SLE-affected twins were ascertained by record linkage between the National Patient Register (NPR) and the Danish Twin Registry (DTR). Registered SLE codes were validated through medical chart review and information from the treating physicians. Twin pairs with at least one chart-validated SLE proband were invited to participate in a personal interview and clinical validation of the SLE diagnoses.

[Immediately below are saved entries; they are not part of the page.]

-- ==== Sys2Proof/Laws/KeepsCommandsB.lean ====
section
/-! SUPPORT. What each command of the base, the control plane and the host interface keeps. -/
namespace Sys2Proof.Machine

theorem execErrorReport_keeps {m : Bool} {o s : State} (k : Nat) (h : Keeps m o s) : OutKeeps m o (execErrorReport k s) := by
  unfold execErrorReport
  with_reducible repeat' first | assumption | apply takeReport_keeps | refine Keeps.fst (by assumption) ?_ | apply OutKeeps.next | split | apply Keeps.upd

theorem execSquallEnd_keeps {m : Bool} {o s : State} (cls : Nat) (h : Keeps m o s) : OutKeeps m o (execSquallEnd cls s) := by
  unfold execSquallEnd
  with_reducible repeat' first | assumption | apply setSquall_keeps | apply atCount_keeps | apply logRecord_keeps | refine Keeps.fst (by assumption) ?_ | apply OutKeeps.next | extract_lets | split | apply Keeps.upd

theorem execTableScrub_keeps {o s : State} (fixed : List Nat) (bad : List (TableRef × Nat)) (h : Keeps false o s) : OutKeeps false o (execTableScrub fixed bad s) := by
  unfold execTableScrub
  with_reducible repeat' first | assumption | apply report_keeps | apply invalidate_keeps | apply Keeps.foldl | apply Keeps.ite | apply OutKeeps.next | apply OutKeeps.ite | (intro; intros) | extract_lets | split | apply Keeps.upd

theorem execClockLockLoss_keeps {o s : State} (t : Nat) (h : Keeps false o s) : OutKeeps false o (execClockLockLoss t s) := by
  unfold execClockLockLoss
  with_reducible repeat' first | assumption | apply tileReset_keeps | apply confirmedFault_keeps | apply tileReport_keeps | apply Keeps.ite | apply OutKeeps.next | apply OutKeeps.ite | split

theorem execForecastHeartbeatMiss_keeps {m : Bool} {o s : State} (h : Keeps m o s) : OutKeeps m o (execForecastHeartbeatMiss s) := by
  unfold execForecastHeartbeatMiss
  with_reducible repeat' first | assumption | apply report_keeps | apply Keeps.ite | apply OutKeeps.next | apply OutKeeps.ite | extract_lets | split | apply Keeps.upd

theorem execClearThrough_keeps {m : Bool} {o s : State} (k : Nat) (r : VdpReq) (h : Keeps m o s) : OutKeeps m o (execClearThrough k r s) := by
  unfold execClearThrough
  with_reducible repeat' first | assumption | apply vdpEntry_keeps | apply clearLog_keeps | apply Keeps.ite | apply OutKeeps.next | apply OutKeeps.ite | (intro; intros) | split | apply Keeps.upd

theorem execSelfTest_keeps {o s : State} (u : UnitId) (passes : Bool) (h : Keeps false o s) : OutKeeps false o (execSelfTest u passes s) := by
  unfold execSelfTest
  with_reducible repeat' first | assumption | apply commandedTest_keeps | apply advanceTo_keeps | apply runSelfTest_keeps | apply modTile_keeps | refine Keeps.fst (by assumption) ?_ | apply Keeps.ite | apply OutKeeps.next | apply OutKeeps.ite | (intro; intros) | extract_lets | split | apply Keeps.upd

theorem execStartSelfTest_keeps {m : Bool} {o s : State} (r : VdpReq) (h : Keeps m o s) : OutKeeps m o (execStartSelfTest r s) := by
  unfold execStartSelfTest
  with_reducible repeat' first | assumption | apply vdpEntry_keeps | apply startSelfTest_keeps | apply OutKeeps.next | (intro; intros)

theorem execDiagnosticMode_keeps {o s : State} (r : VdpReq) (h : Keeps false o s) : OutKeeps false o (execDiagnosticMode r s) := by
  unfold execDiagnosticMode
  with_reducible repeat' first | assumption | apply vdpEntry_keeps | apply setDiag_keeps | apply OutKeeps.next | (intro; intros)

theorem execFaultInjection_keeps {m : Bool} {o s : State} (r : VdpReq) (h : Keeps m o s) : OutKeeps m o (execFaultInjection r s) := by
  unfold execFaultInjection
  with_reducible repeat' first | assumption | apply vdpEntry_keeps | apply queueInjection_keeps | apply OutKeeps.next | (intro; intros)

theorem execSeamTapOverride_keeps {m : Bool} {o s : State} (r : VdpReq) (h : Keeps m o s) : OutKeeps m o (execSeamTapOverride r s) := by
  unfold execSeamTapOverride
  with_reducible repeat' first | assumption | apply vdpEntry_keeps | apply overrideTap_keeps | apply OutKeeps.next | (intro; intros)

theorem execReferenceFailure_keeps {m : Bool} {o s : State} (src : Nat) (h : Keeps m o s) : OutKeeps m o (execReferenceFailure src s) := by
  unfold execReferenceFailure
  with_reducible repeat' first | assumption | apply setRef_keeps | apply changeRef_keeps | refine Keeps.fst (by assumption) ?_ | apply Keeps.ite | apply OutKeeps.next | apply OutKeeps.ite | extract_lets | split | apply Keeps.upd

theorem execReferenceReturn_keeps {m : Bool} {o s : State} (src : Nat) (h : Keeps m o s) : OutKeeps m o (execReferenceReturn src s) := by
  unfold execReferenceReturn
  with_reducible repeat' first | assumption | apply setRef_keeps | apply Keeps.ite | apply OutKeeps.next | apply OutKeeps.ite | extract_lets | split | apply Keeps.upd

theorem execReferenceQualified_keeps {m : Bool} {o s : State} (src : Nat) (h : Keeps m o s) : OutKeeps m o (execReferenceQualified src s) := by
  unfold execReferenceQualified
  with_reducible repeat' first | assumption | apply postReversion_keeps | apply setRef_keeps | apply advanceTo_keeps | apply Keeps.ite | apply OutKeeps.next | apply OutKeeps.ite | split

theorem execHoldoverFailure_keeps {m : Bool} {o s : State} (h : Keeps m o s) : OutKeeps m o (execHoldoverFailure s) := by
  unfold execHoldoverFailure
  with_reducible repeat' first | assumption | apply refReport_keeps | apply setRef_keeps | apply Keeps.ite | apply OutKeeps.next | apply OutKeeps.ite | split | apply Keeps.upd

theorem execEpochOffsetAverage_keeps {m : Bool} {o s : State} (h : Keeps m o s) : OutKeeps m o (execEpochOffsetAverage s) := by
  unfold execEpochOffsetAverage
  with_reducible repeat' first | assumption | apply wrE_keeps | apply stepEpoch_keeps | apply noteOffset_keeps | apply Keeps.ite | apply OutKeeps.next | apply OutKeeps.ite | extract_lets | split | apply Keeps.upd

theorem execFallBackRequest_keeps {m : Bool} {o s : State} (t : Nat) (h : Keeps m o s) : OutKeeps m o (execFallBackRequest t s) := by
  unfold execFallBackRequest
  with_reducible repeat' first | assumption | apply bump_keeps | apply modTile_keeps | apply Keeps.ite | apply OutKeeps.next | apply OutKeeps.ite | (intro; intros) | extract_lets | split | apply Keeps.upd

theorem execFallBackWithdraw_keeps {m : Bool} {o s : State} (t : Nat) (h : Keeps m o s) : OutKeeps m o (execFallBackWithdraw t s) := by
  unfold execFallBackWithdraw
  with_reducible repeat' first | assumption | apply modTile_keeps | apply advanceTo_keeps | apply Keeps.ite | apply OutKeeps.next | apply OutKeeps.ite | (intro; intros) | extract_lets | split | apply Keeps.upd

theorem execModeSelect_keeps {m : Bool} {o s : State} (r : VdpReq) (h : Keeps m o s) : OutKeeps m o (execModeSelect r s) := by
  unfold execModeSelect
  with_reducible repeat' first | assumption | apply vdpEntry_keeps | apply writeMode_keeps | apply OutKeeps.next | (intro; intros)

theorem execTileClockLimit_keeps {m : Bool} {o s : State} (r : VdpReq) (h : Keeps m o s) : OutKeeps m o (execTileClockLimit r s) := by
  unfold execTileClockLimit
  with_reducible repeat' first | assumption | apply vdpEntry_keeps | apply writeLimit_keeps | apply OutKeeps.next | (intro; intros)

theorem execTilePowerEstimate_keeps {m : Bool} {o s : State} (t : Nat) (total : Nat) (dyn : Nat) (h : Keeps m o s) : OutKeeps m o (execTilePowerEstimate t total dyn s) := by
  unfold execTilePowerEstimate
  with_reducible repeat' first | assumption | apply Keeps.ite | apply OutKeeps.next | apply OutKeeps.ite | (intro; intros) | split | apply Keeps.upd

theorem execCapLoopIteration_keeps {m : Bool} {o s : State} (h : Keeps m o s) : OutKeeps m o (execCapLoopIteration s) := by
  unfold execCapLoopIteration
  with_reducible repeat' first | assumption | apply atCount_keeps | apply iterate_keeps | apply Keeps.ite | apply OutKeeps.next | apply OutKeeps.ite | extract_lets | split | apply Keeps.upd

theorem execPackagePowerEstimate_keeps {m : Bool} {o s : State} (fixed : Nat) (h : Keeps m o s) : OutKeeps m o (execPackagePowerEstimate fixed s) := by
  unfold execPackagePowerEstimate
  with_reducible repeat' first | assumption | apply wrE_keeps | apply stillSkip_keeps | apply outOfTurn_keeps | apply Keeps.ite | apply OutKeeps.next | apply OutKeeps.ite | extract_lets | split | apply Keeps.upd

theorem execCapSkipEnd_keeps {m : Bool} {o s : State} (h : Keeps m o s) : OutKeeps m o (execCapSkipEnd s) := by
  unfold execCapSkipEnd
  with_reducible repeat' first | assumption | apply advanceTo_keeps | apply settleSkip_keeps | apply Keeps.ite | apply OutKeeps.next | apply OutKeeps.ite | extract_lets | split | apply Keeps.upd

theorem execPowerCap_keeps {m : Bool} {o s : State} (r : VdpReq) (h : Keeps m o s) : OutKeeps m o (execPowerCap r s) := by
  unfold execPowerCap
  with_reducible repeat' first | assumption | apply vdpEntry_keeps | apply wrE_keeps | apply OutKeeps.next | (intro; intros) | apply Keeps.upd

theorem execHousekeepingRound_keeps {m : Bool} {o s : State} (mv : Nat) (ma : Nat) (h : Keeps m o s) : OutKeeps m o (execHousekeepingRound mv ma s) := by
  unfold execHousekeepingRound
  with_reducible repeat' first | assumption | apply wrE_keeps | apply readSensors_keeps | apply noteInput_keeps | apply settleOffset_keeps | apply countEnergy_keeps | apply Keeps.ite | apply OutKeeps.next | apply OutKeeps.ite | extract_lets | split

theorem execThrottleCeilingDrop_keeps {m : Bool} {o s : State} (t : Nat) (h : Keeps m o s) : OutKeeps m o (execThrottleCeilingDrop t s) := by
  unfold execThrottleCeilingDrop
  with_reducible repeat' first | assumption | apply advanceTo_keeps | apply modTile_keeps | refine Keeps.fst (by assumption) ?_ | apply Keeps.ite | apply OutKeeps.next | apply OutKeeps.ite | (intro; intros) | extract_lets | split | apply Keeps.upd

theorem execThrottleRecoveryStep_keeps {m : Bool} {o s : State} (t : Nat) (h : Keeps m o s) : OutKeeps m o (execThrottleRecoveryStep t s) := by
  unfold execThrottleRecoveryStep
  with_reducible repeat' first | assumption | apply advanceTo_keeps | apply modTile_keeps | refine Keeps.fst (by assumption) ?_ | apply OutKeeps.next | (intro; intros) | extract_lets | split | apply Keeps.upd

theorem execTemperatureSample_keeps {o s : State} (die : Nat) (temp : Int) (h : Keeps false o s) : OutKeeps false o (execTemperatureSample die temp s) := by
  unfold execTemperatureSample
  with_reducible repeat' first | assumption | apply settleCool_keeps | apply judgeSample_keeps | apply Keeps.ite | apply OutKeeps.next | apply OutKeeps.ite | split | apply Keeps.upd

theorem execReleaseThermalLatch_keeps {m : Bool} {o s : State} (r : VdpReq) (h : Keeps m o s) : OutKeeps m o (execReleaseThermalLatch r s) := by
  unfold execReleaseThermalLatch
  with_reducible repeat' first | assumption | apply vdpEntry_keeps | apply releaseLatch_keeps | apply OutKeeps.next | (intro; intros)

theorem execRailFault_keeps {m : Bool} {o s : State} (t : Nat) (h : Keeps m o s) : OutKeeps m o (execRailFault t s) := by
  unfold execRailFault
  with_reducible repeat' first | assumption | apply tileReport_keeps | apply modTile_keeps | apply settleTimers_keeps | apply tileReset_keeps | apply Keeps.ite | apply OutKeeps.next | apply OutKeeps.ite | (intro; intros) | extract_lets | split | apply Keeps.upd

theorem execRailRecovery_keeps {o s : State} (t : Nat) (h : Keeps false o s) : OutKeeps false o (execRailRecovery t s) := by
  unfold execRailRecovery
  with_reducible repeat' first | assumption | apply finishReset_keeps | apply modTile_keeps | apply settleTimers_keeps | apply settleThrottle_keeps | apply Keeps.ite | apply OutKeeps.next | apply OutKeeps.ite | (intro; intros) | extract_lets | split | apply Keeps.upd

theorem execInputFault_keeps {o s : State} (h : Keeps false o s) : OutKeeps false o (execInputFault s) := by
  unfold execInputFault
  with_reducible repeat' first | assumption | apply mainOff_keeps | apply nextFree_keeps | apply report_keeps | apply Keeps.ite | apply OutKeeps.next | apply OutKeeps.ite | extract_lets | split | apply Keeps.upd

theorem execStartCalibration_keeps {o s : State} (r : VdpReq) (h : Keeps false o s) : OutKeeps false o (execStartCalibration r s) := by
  unfold execStartCalibration
  with_reducible repeat' first | assumption | apply vdpEntry_keeps | apply startCalibration_keeps | apply OutKeeps.next | (intro; intros)

theorem execCalibrationStageDone_keeps {o s : State} (fields lines groups : List Measure) (h : Keeps false o s) : OutKeeps false o (execCalibrationStageDone fields lines groups s) := by
  unfold execCalibrationStageDone
  with_reducible repeat' first | assumption | apply spareReceivers_keeps | apply countThird_keeps | apply calibrateOne_keeps | apply putOp_keeps | apply squelchGroups_keeps | apply Keeps.foldl | apply Keeps.ite | apply OutKeeps.next | apply OutKeeps.ite | (intro; intros) | extract_lets | split | apply Keeps.upd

Twenty-two twins fulfilled the ACR criteria for SLE. The age- and sex-adjusted point SLE prevalence in the Danish twin cohort was 30.3 per 100,000 persons (95% CI: 19.2-46.5). Among seven monozygotic (MZ), eight same-sex dizygotic (DZss) and five opposite-sex dizygotic (DZos) twin pairs, one MZ and one DZss were concordant for SLE. This corresponded to probandwise concordance rates of 25.0% (95% CI: 7.15-59.1) and 7.7% (95% CI: 1.37-33.3), and pairwise concordance rates of 14.3% (95% CI: 2.57-51.3) and 7.7% (95% CI: 1.37-33.3) among MZ and DZ twins, respectively. An SLE diagnosis was clinically validated in 17 twins from 15 twin pairs. Another four co-twins had other autoimmune disease, corresponding to a probandwise concordance of any autoimmune disease of 50.0% in MZ (95% CI: 21.5-78.5) and 23.1% in DZ twins (95% CI: 8.18-50.3).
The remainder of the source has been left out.